-- ==== Sys2Proof/Machine/State.lean ====
section
/-! DEFINITION. The state of one instance (R20) with the two memories beside it, the reasons a step can stop, and the
state after reset (R56, R57). -/

namespace Sys2Proof.Machine

/-- STATE, R27. -/
inductive Phase where
  | idle
  | busy
  | done
  | fault
  deriving DecidableEq, Repr

/-- Four things of one kind, one per channel 0..3 (R19, R47, R48, R51, R22, R23). -/
structure Quad (α : Type) where
  c0 : α
  c1 : α
  c2 : α
  c3 : α
  deriving DecidableEq, Repr

/-- The entry of a channel. -/
def Quad.get {α : Type} (q : Quad α) : Fin 4 → α
  | 0 => q.c0
  | 1 => q.c1
  | 2 => q.c2
  | 3 => q.c3

/-- The four entries from a function of the channel. -/
def Quad.build {α : Type} (f : Fin 4 → α) : Quad α := ⟨f 0, f 1, f 2, f 3⟩

/-- Replaces the entry of one channel. -/
def Quad.set {α : Type} (q : Quad α) (ch : Fin 4) (x : α) : Quad α :=
  .build fun i => if i = ch then x else q.get i

/-- The rows CR[0], CR[1], CR[2] (R24): Y, U, V or R, G, B (R146). -/
structure Components where
  k0 : Row
  k1 : Row
  k2 : Row
  deriving DecidableEq, Repr

/-- The rows SR[1], SR[2] (R25). -/
structure HalfChroma where
  k1 : Row
  k2 : Row
  deriving DecidableEq, Repr

/-- The FAULT register's fields (R36); bits 15:12 of its word read 0. CODE = 0: no fault recorded. -/
structure FaultRecord where
  code : BitVec 8
  ch   : BitVec 2
  buf  : BitVec 2
  row  : BitVec 16
  deriving DecidableEq, Repr

/-- A memory of `n`-bit units as pairs of address and value: addresses rising, below 2^32, no value equal to what an
unlisted address reads as. -/
abbrev Memory (n : Nat) := List (Nat × BitVec n)

/-- Which addresses of COEF and OUT the platform at present answers with an error (R62, R64; assumption 10). -/
structure Bus where
  coefErrors : List Nat
  outErrors  : List Nat
  deriving DecidableEq, Repr

/-- The machine. Fields down to `ar` are R20's (a) to (f); `coef` and `out` are the memories outside the block (R61,
R63); the rest is the model's own (assumptions 1, 3, 7, 10, 11, 12, 23). -/
structure State where
  /-- STATE, R27. -/
  phase : Phase
  /-- ROW, R27. -/
  row : BitVec 16
  /-- STAGE, R27. -/
  stage : BitVec 3
  /-- STATUS.WRERR, R30. -/
  wrerr : Bool
  /-- FAULT, R36. -/
  faultRec : FaultRecord
  /-- IRQEN, R37. -/
  irqen : Word
  /-- SCW, R38. -/
  scw : Word
  /-- PREC, R39. -/
  prec : Word
  /-- ROI, R40. -/
  roi : Word
  /-- DIFFOFF, R41. -/
  diffoff : Word
  /-- ALPHA_DC, R42. -/
  alphaDc : Word
  /-- ALPHA_GAIN, R43. -/
  alphaGain : Word
  /-- ALPHA_SCALE, R44. -/
  alphaScale : Word
  /-- OUT_BASE, R45. -/
  outBase : Word
  /-- OUT_PITCH, R45. -/
  outPitch : Word
  /-- LP_BASE, R47. -/
  lpBase : Quad Word
  /-- HP_BASE, R47. -/
  hpBase : Quad Word
  /-- LP_PITCH, R48. -/
  lpPitch : Quad Word
  /-- HP_PITCH, R48. -/
  hpPitch : Quad Word
  /-- OUT_PTR, R50. -/
  outPtr : Word
  /-- LP_PTR, R51. -/
  lpPtr : Quad Word
  /-- HP_PTR, R51. -/
  hpPtr : Quad Word
  /-- RR, R22: the elements that hold a value (R26, assumption 4). -/
  rr : Quad Row
  /-- WR, R23. -/
  wr : Quad Row
  /-- CR, R24. -/
  cr : Components
  /-- SR, R25. -/
  sr : HalfChroma
  /-- AR, R25. -/
  ar : Row
  /-- COEF, R61. -/
  coef : Memory 16
  /-- OUT, R63. -/
  out : Memory 8
  /-- The platform's present error answers (assumption 10). -/
  bus : Bus
  /-- The actions still to come from outside, the next one first (assumptions 1 and 20). -/
  inputs : List Input
  /-- The word the REG interface returned last (assumption 23). -/
  rdata : Word
  /-- The samples of COEF written from outside while BUSY, each with the value it had before that write, the latest
  write first (R78, U9, assumption 11). -/
  overwritten : List (Nat × Sample)
  /-- The addresses of the bytes of OUT the host has written while BUSY (R275, assumption 12). -/
  hostOut : List Nat
  /-- How many uses of free values there may have been (assumption 7). -/
  freeCount : Nat
  /-- The parameters of R8 (assumption 3). -/
  params : Config.Params
  deriving DecidableEq, Repr

/-- The reasons the model stops with a fault. The block's own faults are states, not these (R248). -/
inductive Fault where
  /-- Raised by a stage operation that reads a row-buffer element no operation has written: R26, "should treat a read
  of an unwritten element as a fault of the model, not as zero". Safe: the model stops. No run reaches it. -/
  | unwrittenElement
  /-- Raised by SYN.STD, SYN.LIM and SYN.DSC on a channel of one or two coefficients, for which R113 to R115 name
  coefficients that do not exist (R124: "n < 3 never reaches a SYN operation"). Safe: the model stops. No run
  reaches it. -/
  | narrowRow
  deriving DecidableEq, Repr

/-- The reasons the model gives no meaning. -/
inductive Refusal where
  /-- An instruction without a meaning yet, by its mnemonic; no instruction of this model is left so. Safe. -/
  | notModelled (mnemonic : String)
  /-- A register access that is not a whole aligned word (R31 "a model refuses them", U28). Safe. -/
  | registerAccess
  deriving DecidableEq, Repr

/-- The three outcomes of a step over this machine. -/
abbrev Outcome := Host.Outcome State Fault Refusal

/-- No fault recorded (R36, R56). -/
def noFault : FaultRecord := ⟨0, 0, 0, 0⟩

/-- No element of any row buffer holds a value (R26, R57). -/
def noRows : Quad Row := ⟨[], [], [], []⟩

/-- The machine after a hardware reset at power-on: the table of R56; row buffers without values (R26, R57); memories
with nothing listed (assumption 6); the parameters' defaults (assumption 3); nothing pending from outside. -/
def State.reset : State where
  phase := .idle
  row := 0
  stage := 0
  wrerr := false
  faultRec := noFault
  irqen := 0
  scw := 0
  prec := 0
  roi := 0
  diffoff := 0
  alphaDc := 0
  alphaGain := 0
  alphaScale := 0
  outBase := 0
  outPitch := 0
  lpBase := ⟨0, 0, 0, 0⟩
  hpBase := ⟨0, 0, 0, 0⟩
  lpPitch := ⟨0, 0, 0, 0⟩
  hpPitch := ⟨0, 0, 0, 0⟩
  outPtr := 0
  lpPtr := ⟨0, 0, 0, 0⟩
  hpPtr := ⟨0, 0, 0, 0⟩
  rr := noRows
  wr := noRows
  cr := ⟨[], [], []⟩
  sr := ⟨[], []⟩
  ar := []
  coef := []
  out := []
  bus := ⟨[], []⟩
  inputs := []
  rdata := 0
  overwritten := []
  hostOut := []
  freeCount := 0
  params := Config.defaultParams

end Sys2Proof.Machine
end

- - -

TASK DIRECTIONS — Would you copy every line of the entries that includes the word "BitVec"?

TASK SOLUTION —
  code : BitVec 8
  ch   : BitVec 2
  buf  : BitVec 2
  row  : BitVec 16
abbrev Memory (n : Nat) := List (Nat × BitVec n)
  row : BitVec 16
  stage : BitVec 3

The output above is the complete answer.